In accepting today’s award from the University City Historical Society, I want to
acknowledge those students who have worked for your group and others like it.
You know who you are, and you do your prof proud. I especially want to praise
those who have taken risks – who have stuck their necks out from time to time. I
hope you have not come to regret it. I hope you have not burned out. Idealism is
hard to come by, and we don’t do enough to nurture it. As for those of you who
fear Philadelphia’s reservoirs of “pragmatism” or “realism” may be running dry,
fear not: they are inexhaustible.

Without discounting the value of a program like mine, it’s important to remember
that preservation must never become a purely academic pursuit. Its values come
from fields as diverse as architectural history, geography, and sociology but its
soul lies in advocacy and activism. Ten years ago, I fought long and hard to save
the Levy-Leas Mansion at 40 th & Pine. The experience was among the most
enlightening and disillusioning of my life. I received no support from the
established preservation community, and still less support from some of my
colleagues. Some of the latter even let it be known that I was threatening my as-
yet-untenured job (being careful to couch such sentiments as gentle, avuncular
advice rather than crass corporate shilling). To the extent that those wounds have
healed (and, to be honest, some never will), it is because I’ve had the pleasure of
watching former students write nominations, publish articles, and organize events around the preservation cause.

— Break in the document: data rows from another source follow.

theorem SameBytes.advance {s' u' : State} (h : SameBytes s u) (h' : SameBytes s' u') (k : Nat) :
    AnswersSameBytes (advance k s s') (advance k u u') := by
  obtain ⟨font, m, rfl⟩ := h.frame
  exact h.commit h' _

theorem SameBytes.withBlock (h : SameBytes s u) {count : Nat} {body body' : Result}
    (hbody : s.blockFits count = true → AnswersSameBytes body body') :
    AnswersSameBytes (withBlock s count body) (withBlock u count body') := by
  have hfits : u.blockFits count = s.blockFits count := by
    obtain ⟨font, m, rfl⟩ := h.frame
    rfl
  rw [Machine.withBlock, Machine.withBlock, hfits]
  split
  · next hs => exact hbody hs
  · exact h.raise _ _

theorem SameBytes.skipOnKey (h : SameBytes s u) (x : Reg) (down : Bool) :
    AnswersSameBytes (skipOnKey x down s) (skipOnKey x down u) := by
  have hu : u.getV x = s.getV x ∧ u.key = s.key := by
    obtain ⟨font, m, rfl⟩ := h.frame
    exact ⟨rfl, rfl⟩
  simp only [Machine.skipOnKey, hu]
  split
  · exact h.advance h _
  · exact h.raise _ _

/-- The bytes of a block that fits are bytes of memory (R64, R75). -/
theorem dataAddress_le {count k : Nat} (hfits : s.blockFits count = true) (hk : k < count) : s.dataAddress k ≤ 0xFFF := by
  have := (blockFits_iff s count).mp hfits
  simp only [State.dataAddress]
  omega

/-- A sprite is drawn alike on the same framebuffer from the same bytes (R212). -/
theorem drawSprite_congr (hfb : u.fb = s.fb) (vx vy n : Nat)
    (hbytes : ∀ i < n, u.memByte (u.dataAddress i) = s.memByte (s.dataAddress i)) :
    drawSprite u vx vy n = drawSprite s vx vy n := by
  induction n with
  | zero => simp only [drawSprite_zero, hfb]
  | succ n ih =>
    rw [drawSprite_succ, drawSprite_succ, ih fun i hi => hbytes i (by omega), hbytes n (by omega)]

theorem SameBytes.draw (h : SameBytes s u) (x y : Reg) (n : Nat) (hfits : s.blockFits n = true) :
    SameBytes (writes (.drw x y n) s) (writes (.drw x y n) u) := by
  obtain ⟨font, m, rfl⟩ := h.frame
  have hd : drawSprite (s.withMemory font m) (s.getV x).toNat (s.getV y).toNat n =
      drawSprite s (s.getV x).toNat (s.getV y).toNat n :=
    drawSprite_congr (s := s) (u := s.withMemory font m) rfl _ _ n fun i hi => h.bytes _ (dataAddress_le hfits hi)
  have hw : writes (.drw x y n) (s.withMemory font m) = (writes (.drw x y n) s).withMemory font m :=
    congrArg (fun d : Drawing => ((s.setFlag d.collision).show d.fb).withMemory font m) hd
  rw [hw]
  exact h.update _ rfl rfl

theorem SameBytes.storeBytes (h : SameBytes s u) {a : Nat} {bs : List Byte} (hlen : a + bs.length ≤ 0x1000) :
    SameBytes (s.storeBytes a bs) (u.storeBytes a bs) where
  frame := by
    obtain ⟨font, m, rfl⟩ := h.frame
    exact ⟨font, _, rfl⟩
  bytes a' ha' := by
    rw [memByte_storeBytes a' h.wf_right hlen, memByte_storeBytes a' h.wf_left hlen, h.bytes a' ha']
  wf_left := memWf_storeBytes h.wf_left hlen
  wf_right := memWf_storeBytes h.wf_right hlen

/-- The store of a block, Fx33's and Fx55's (R193, R194). -/
theorem SameBytes.storeBlock (h : SameBytes s u) {bs : List Byte} (hne : bs ≠ []) :
    AnswersSameBytes (storeBlock s bs) (storeBlock u bs) := by
  refine h.withBlock fun hfits => h.advance ?_ 2
  have hpos : 0 < bs.length := List.length_pos_iff.mpr hne
  have hlen : s.I.toNat + (bs.length - 1) ≤ 0xFFF := dataAddress_le hfits (by omega)
  have hstore := h.storeBytes (a := s.dataAddress 0) (bs := bs) (by simp only [State.dataAddress]; omega)
  obtain ⟨font, m, rfl⟩ := h.frame
  exact hstore

theorem SameBytes.loadRegsFrom (h : SameBytes s u) {x : Reg} {a : Nat} (ha : a + x.val ≤ 0xFFF) :
    SameBytes (s.loadRegsFrom x a) (u.loadRegsFrom x a) := by
  obtain ⟨font, m, rfl⟩ := h.frame
  have hV : ((s.withMemory font m).loadRegsFrom x a).V = (s.loadRegsFrom x a).V := Vector.ext fun k hk => by
    have hget : ((s.withMemory font m).loadRegsFrom x a).getV ⟨k, hk⟩ = (s.loadRegsFrom x a).getV ⟨k, hk⟩ := by
      rw [getV_loadRegsFrom, getV_loadRegsFrom]
      split
      · next hle => exact h.bytes _ (Nat.le_trans (Nat.add_le_add_left hle a) ha)
      · rfl
    exact hget
  have hload : (s.withMemory font m).loadRegsFrom x a = (s.loadRegsFrom x a).withMemory font m :=
    congrArg (fun V => ({ s with V := V } : State).withMemory font m) hV
  rw [hload]
  exact h.update _ rfl rfl

theorem SameBytes.execRet (h : SameBytes s u) : AnswersSameBytes (execRet s) (execRet u) := by
  obtain ⟨font, m, rfl⟩ := h.frame
  by_cases hsp : 0 < s.sp.val
  · rw [execRet_of_pos hsp, execRet_of_pos (s := s.withMemory font m) hsp]
    exact h.commit (h.update (s.pop hsp) rfl rfl) _
  · rw [execRet_of_empty hsp, execRet_of_empty (s := s.withMemory font m) hsp]
    exact h.raise _ _

theorem SameBytes.execCall (h : SameBytes s u) (nnn : Addr12) : AnswersSameBytes (execCall nnn s) (execCall nnn u) := by
  obtain ⟨font, m, rfl⟩ := h.frame
  by_cases hsp : s.sp.val < 16
  · rw [execCall_of_lt nnn hsp, execCall_of_lt nnn (s := s.withMemory font m) hsp]
    exact h.commit (h.update (s.push hsp s.pc) rfl rfl) _
  · rw [execCall_of_full nnn hsp, execCall_of_full nnn (s := s.withMemory font m) hsp]
    exact h.raise _ _

/-- An instruction reads FONT through memory alone. -/
theorem SameBytes.exec (h : SameBytes s u) (i : Instr) : AnswersSameBytes (exec i s) (exec i u) := by
  obtain ⟨font, m, rfl⟩ := h.frame
  cases i with
  | ret => exact h.execRet
  | call nnn => exact h.execCall nnn
  | skp x => exact h.skipOnKey x true
  | sknp x => exact h.skipOnKey x false
  | drw x y n => exact h.withBlock fun hfits => h.advance (h.draw x y n hfits) 2
  | ldB x => exact h.storeBlock (List.cons_ne_nil _ _)
  | storeRegs x => exact h.storeBlock (List.ne_nil_of_length_pos (by rw [regsTo_length]; omega))
  | loadRegs x =>
    exact h.withBlock fun hfits => h.advance (h.loadRegsFrom (dataAddress_le hfits (Nat.lt_succ_self _))) 2
  | ldVxK x => exact (h.update (s.setRun (.awaitingKey x)) rfl rfl).next
  | _ =>
    -- the other instructions neither read nor write memory
    refine h.commit ?_ _
    exact h.update _ rfl rfl

theorem SameBytes.fetch (h : SameBytes s u) : fetch? u = fetch? s := by
  have hpc : u.pc = s.pc := by
    obtain ⟨font, m, rfl⟩ := h.frame
    rfl
  unfold fetch?
  rw [hpc]
  split
  · rfl
  · next hle =>
    rw [State.memWord, State.memWord, h.bytes _ (by omega), h.bytes _ (by omega)]

theorem SameBytes.stepRunning (h : SameBytes s u) : AnswersSameBytes (stepRunning s) (stepRunning u) := by
  unfold Machine.stepRunning
  rw [h.fetch]
  split
  · exact h.raise _ _
  · unfold runOpcode
    split
    · exact h.exec _
    · exact h.raise _ _
    · exact h.raise _ _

They haven’t done so in a vacuum, of course. When I’ve been unable to help, as
has often been the case in recent years, preservation-minded alumni have received equal or better support from an informal network that includes Jeff Cohen, Mike Lewis, Emily Cooperman, LiLy Milroy, Kathy Dowdell, Suzanna Barucco, Thaddeus Squire, Oscar Beisert, Jim Duffin, Libbie Hawes and other members of RePoint. Others who should be acknowledged at this moment are those who have been keeping UCHS itself afloat and – dare I say it – leading it in a more activist direction. Again, you know who you are! So, let me just say: UCHS has provided a great service not only to West Philly but also to budding “preservation professionals” who have had career-launching internships there. I’m flattered by this award and hope I’m around long enough to see you receive it as well.